The two loss functions can be thought of as opposites of each other. Using a stochastic gradient descent analogy, you could think of two players: one wants to go downhill while the other—uphill.
- Input: A vector of random numbers.
- Output: Fake examples that strive to be as convincing as possible.
- Goal: Generate fake examples that are indistinguishable from members of the training dataset.
- Real examples coming from the training dataset.
- Fake examples coming from the generator.
- Output: Likelihood that the input example is real.
- Goal: Distinguish between fake examples coming from the generator and real examples coming from the training dataset.
Adversarial examples are inputs to ML models that are designed in such a way so as to make a model make a mistake. For example, adding a little bit of noise to an image can fool a computer vision algorithm into misclassifying the image.
If your application is mission critical, you need to think about adversarial attacks. However, in order for an adversarial attack to be successful, you need specialized knowledge and pretty much have access to models. So, if your application has this vector of attack, you probably have simpler vectors of attack as well.
Some examples of where GANs are used in practice:
- Generating logos.
- Matching styles of clothes.
- Domain adaptation in movies.
“Machine Learning Engineering” by Paweł Zawistowski
ML engineering is the act of building successfully working systems that encompass predictive models.
- Offline results meet the acceptance criteria.
- Implementation is ready and code quality is good.
- Training and serving pipelines are set up.
- Monitoring and logging are in place so that debugging is possible.
- Data dependencies are explicitly stated (e.g., a specific dictionary can only contain 5 entries).
- A/B experimentation pipeline is ready.
- Major – different assumptions with regards to inputs and outputs.
- Minor – changing hyperparameters, some internal improvements.
- Patch – bugfixes, small tweaks.
Example: if v2.13.6 is running in production, you can substitute it with v2.*.*.
AI does not give you a competitive advantage. The thing that matters is what you build using AI.
Interesting papers mentioned during the talk:
- Stop Explaining Black Box Machine Learning Models for High Stakes Decisions and Use Interpretable Models Instead.
- Hidden Technical Debt in Machine Learning Systems.
“Deep Learning for Lazy People… Neural Architecture Search with Automated Machine Learning” by Diego Hueltes
The time complexity of neural architectural search (NAS) is O(nt), where n is the number of neural architectures tested, and t is the average time spent evaluating every architecture.

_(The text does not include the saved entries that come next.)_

/-- A fault message on its way to Nemar (R119, R120): core, region, CORE_FAULT and its slot, RGN_REQ and its tag at the
fault; `past` once the region has been reset since. -/
structure FaultMessage where
  core : Nat
  region : Nat
  fault : Word
  slot : Nat
  req : Word
  tag : Option (BitVec 12)
  past : Bool := false
  deriving DecidableEq, Repr

/-- Nemar and the MOD_ block. -/
structure Nemar where
  /-- fault messages on the control net, oldest first (R119). -/
  faultMsgs : List FaultMessage := []
  /-- MOD_USEC (R49). -/
  usec : Nat := 0
  cmds : List Command := []
  finished : List Finished := []
  log : List LogRecord := []
  logNext : Nat := 0
  tierReports : List TierReport := []
  /-- MOD_FAULT_CTRL and the counters of MOD_FAULT_STAT (R391). -/
  sramLimit : BitVec 8 := 16
  auto : Bool := true
  transient : BitVec 32 := 0
  lasting : BitVec 16 := 0
  /-- generator check registers (R415). -/
  rngSaved : Word := 0
  rngDerived : Word := 0
  rngSavedSeed : Word := 0
  rngDerivedSeed : Word := 0
  rngChk : Word := 0
  bars : Table ModBarrier := []
  barCounts : List BarCount := []
  /-- spares that have failed their self-test twice in a re-placement and are not yet fenced (R398). -/
  badSpares : NumSet := []
  /-- harts, primary 0 to 3 then EE, ES, EW. -/
  harts : Vector HartState 7 := #v[.running, .running, .running, .running, .off, .off, .off]
  /-- SECTIONS as 32 bytes, and NSECT (R446). -/
  sections : List Byte := List.replicate 32 0
  nsect : Nat := 0
  /-- by physical core, the distinct locations that have given lasting SRAM errors, as kind × 2^32 + location; the cores that are
  weak and not yet fenced (R390). -/
  sram : Table NumSet := []
  weak : NumSet := []
  /-- fenced cores since power-on, by physical core. -/
  fencedNow : NumSet := []
  /-- logical cores that no route plan reaches (R296). -/
  unreached : NumSet := []
  replacements : List Replacement := []
  deriving DecidableEq, Repr

/-! ## Host attachment -/

/-- A ring pair (R352). -/
structure Ring where
  sqBase : Word := 0
  cqBase : Word := 0
  en : Bool := false
  port : Bool := false
  sqLog2 : Nat := 0
  cqLog2 : Nat := 0
  intDelay : Nat := 0
  intCount : Nat := 0
  sqHead : Nat := 0
  cqTail : Nat := 0
  inflight : Nat := 0
  refused : Bool := false
  err : BitVec 16 := 0
  sqAck : Nat := 0
  /-- announced SQ tail and released CQ head (R354). -/
  sqTail : Nat := 0
  cqHead : Nat := 0
  /-- completions written and not yet released, and completions owed by fetched commands (R359). -/
  cqUsed : Nat := 0
  owed : Nat := 0
  phase : Bool := true
  /-- completions not yet signalled, and MOD_USEC of the oldest (R352). -/
  unsig : Nat := 0
  unsigUsec : Nat := 0
  droppedCount : Nat := 0
  deriving DecidableEq, Repr

/-- A completion held while no CXL port is up (R345): ring, or boot, and its 32 bytes. -/
structure HeldCompletion where
  ring : Option RingId
  bytes : List Byte
  deriving DecidableEq, Repr

/-- An IDE stream (R447, R448): keys are programmed; it is secure, in containment or skid mode; a failure has taken its keys. -/
structure IdeState where
  keys : Bool := false
  secure : Bool := false
  containment : Bool := false
  lost : Bool := false
  deriving DecidableEq, Repr

/-- What a DOE mailbox answers (R343, R440). -/
inductive DoeAnswer where
  | cdat (table : List Byte)
  | version (major minor : Nat)
  /-- what the responder supports: key exchange, encryption and authentication of messages; neither CHALLENGE nor measurements
  nor pre-shared keys. -/
  | capabilities
  /-- secp384r1, SHA-384, AES-256-GCM. -/
  | algorithms
  | digests (slot0 : List Byte)
  | certificate (slot0 : List Byte)
  /-- signed with the session key. -/
  | keyExchange (signature : List Byte)
  | finish
  | unsupportedRequest
  | unexpectedRequest
  /-- IDE_KM: keys are programmed, or a stream is secure. -/
  | keysProgrammed (k : IdeStream)
  | nowSecure (k : IdeStream)
  deriving DecidableEq, Repr

/-- A CXL port (R343, R347, R440, R447). -/
structure CxlPort where
  up : Bool := false
  speed : BitVec 4 := 0
  width : BitVec 4 := 0
  /-- the taps its sixteen lanes were last trained with (R434). -/
  presets : List Word := []
  pid : BitVec 12 := 0
  busMaster : Bool := true
  /-- how far the SPDM negotiation has come: GET_VERSION, GET_CAPABILITIES, NEGOTIATE_ALGORITHMS; KEY_EXCHANGE has been
  answered and FINISH has not; a session is established (R440). -/
  spdm : Nat := 0
  kex : Bool := false
  session : Bool := false
  /-- the IDE streams, and an IDE failure that holds the port as down until it is re-keyed (R447, R448). -/
  io : IdeState := {}
  cachemem : IdeState := {}
  ideFailed : Bool := false
  /-- KEY_EXCHANGE messages answered; DOE answers waiting for the host, oldest first, each with its request. -/
  exchanges : Nat := 0
  doe : List (DoeMessage × DoeAnswer) := []
  deriving DecidableEq, Repr

/-- HST_STATUS.STATE (R347). -/
inductive HState where
  | firmware
  | mgmt
  | ready
  | halted
  deriving DecidableEq, Repr

/-- The host attachment: HST_ and MBX_ blocks. -/
structure HostIf where
  state : HState := .firmware
  heartbeat : Nat := 0
  hwinEn : Bool := false
  ports : Vector CxlPort 2 := Vector.replicate 2 {}
  hdmValid : Bool := false
  hdmError : Bool := false
  hdmHalf : BitVec 6 := 0
  /-- HALF as the last accepted decoder commit took it. -/
  hdmMap : BitVec 6 := 0
  errAlign : BitVec 16 := 0
  errDbell : BitVec 16 := 0
  errTagdup : BitVec 16 := 0
  errHdmPois : BitVec 16 := 0
  /-- the boot mailbox's 4 KiB (R351). -/
  boot : Memory := []
  bootBusy : Bool := false
  bootDone : Bool := false
  rings : Vector Ring 16 := Vector.replicate 16 {}
  /-- the MSI-X table's words, by BAR0 offset (R346). -/
  msix : Table Word := []
  /-- interrupts sent to the host, and those held while no port is up, oldest first. -/
  irqs : List (BitVec 5) := []
  heldIrqs : List (BitVec 5) := []
  held : List HeldCompletion := []
  /-- host-held lines of the snoop filters, by edge agent, oldest first (R350). -/
  snoop : Vector (List Nat) 4 := Vector.replicate 4 []
  /-- BISnpInv and BISnpData messages sent, each answered by BIRsp before the access went on (R350; log 133). -/
  bisnpInv : Nat := 0
  bisnpData : Nat := 0
  /-- the last answer to a host access of the HDM window: line data and poison. -/
  hdmAnswer : Option (BitVec 512 × Bool) := Option.none
  /-- snoop answers sent: RspI (R343). -/
  rspI : Nat := 0
  /-- the ring that was served last (R359), and the answer to the host's last read of BAR0 (R346). -/
  lastRing : Nat := 15
  bar0Answer : Word := 0
  deriving DecidableEq, Repr

/-! ## Memory tiers -/

/-- A placement entry (R264). -/
structure PtEntry where
  w0 : Word := 0
  w1 : Word := 0
  w2 : Word := 0
  heat : BitVec 16 := 0
  deriving DecidableEq, Repr

/-- A location (R264): tier, node, frame. -/
structure Location where
  tier : BitVec 2
  node : NodeId
  frame : BitVec 27
  deriving DecidableEq, Repr

/-- A page move in progress (R275): its old location, its destination, why it was chosen, and whether the copy and the second
invalidation are done. -/
structure Move where
  page : Nat
  src : Location
  dst : Location
  demotion : Bool
  against : Bool
  /-- steep (region × 4 + w) the promotion serves. -/
  steep : Option Nat
  copied : Bool := false
  /-- lines of another node still to be read or written for it (R264, R325), and whether they are written. -/
  lines : List (Nat × Nat) := []
  asked : Bool := false
  writing : Bool := false
  deriving DecidableEq, Repr

/-- A PAGE_RESTORE whose source or whose page has lines of another node (R285, R325): command, page, the key of its source (none
where the source is poisoned), lines still to be sent, and whether the source has been written. -/
structure PageRestore where
  ref : CmdRef
  page : Nat
  src : Option Nat
  lines : List (Nat × Nat)
  written : Bool := false
  deriving DecidableEq, Repr

/-- A command that waits for invalidations of pages (R267, R285). -/
structure PageWait where
  ref : CmdRef
  pages : NumSet
  result : Word
  deriving DecidableEq, Repr

/-- The tiers: placement table, frame pools, migration engine (R263 to R278). -/
structure Tiers where
  pt : Table PtEntry := []
  pool0 : NumSet := []
  pool1 : NumSet := []
  /-- frames taken from the pools by promotions. -/
  granted0 : NumSet := []
  granted1 : NumSet := []
  moves : List Move := []
  /-- invalidations not yet acknowledged: page and the cores whose MU still holds the entry. -/
  inval : List (Nat × NumSet) := []
  waits : List PageWait := []
  restores : List PageRestore := []
  /-- pages promoted for a steep: page to region × 4 + w. -/
  forSteep : Table Nat := []
  /-- bytes of each page that the MUs have read since the last evaluation (R264, R274). -/
  readBytes : Table Nat := []
  /-- bytes that BW still allows, carried from one period to the next. -/
  carry : Nat := 0
  bounds : Word := 0x00001000A0400040
  movesDone : Word := 0
  against : Word := 0
  fail : Word := 0
  deriving DecidableEq, Repr

/-! ## Mesh -/

/-- Messages of the control net (R303). -/
inductive CtlKind where
  | evt
  | fault
  | report
  | invalidate
  | staged
  | scan
  | arrive
  | release
  /-- a die's complete count of a generation on its way to the root, and the root's release on its way to a die (R305). -/
  | up (gen : Nat)
  | down (gen : Nat)
  deriving DecidableEq, Repr

/-- The kind of transfer a flit belongs to (R288, R290), or the control-net message it is (R302). An owner is a generator of
a core, or its DMA channel as 4 and 5; a key is a byte of the module's memory. -/
inductive FlitKind where
  /-- a stream entry: its queue names the flit. -/
  | entry
  /-- a read request of a line, and its return. -/
  | read (core owner key : Nat)
  | back (core owner key : Nat)
  /-- a write of bytes of a line: tile and run of a generator, and whether the run is counted in ERRS (R199); of a channel
  the tile is 1 where the descriptor is POSTED. -/
  | write (core owner key len tile run : Nat) (counted : Bool)
  /-- a request that an edge die makes for a line, a write or a read, and the read's return (R290, R301). -/
  | edgeReq (edge key : Nat) (write : Bool)
  | edgeBack (edge key : Nat)
  /-- a message from or to a core, and what it is about. -/
  | ctl (kind : CtlKind) (core key : Nat)
  deriving DecidableEq, Repr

You can reduce the aforementioned time complexity by either reducing n or t.
- Reducing the search space.
Using a better search strategy:
- Bayesian optimization.
- Genetic programming.
- Reinforcement learning. A neural network’s accuracy is treated as a reward.
Performance estimation strategies:
- Lower fidelity estimates.
- Learning curve extrapolation.
- One-shot models/weight sharing. Train a big neural network and use its subgraphs as different neural network architectures.
- Weight inheritance/network morphisms. Retrain a neural network by changing only a part of a network and training only for a small number of epochs.
AutoKeras was mentioned as a library that allows to automatically search for ANN architectures.
Slides are available on the speaker’s blog.
“Runtime Modifications of Distributed Big Data AI Models” by Elena Lazovik
The talk proposed an interesting idea of updating the data sources, parameters, and even models used in ML systems at runtime without the need to stop everything. The library that was developed to achieve this (using Apache Spark) should be open-sourced sometime in Spring 2020.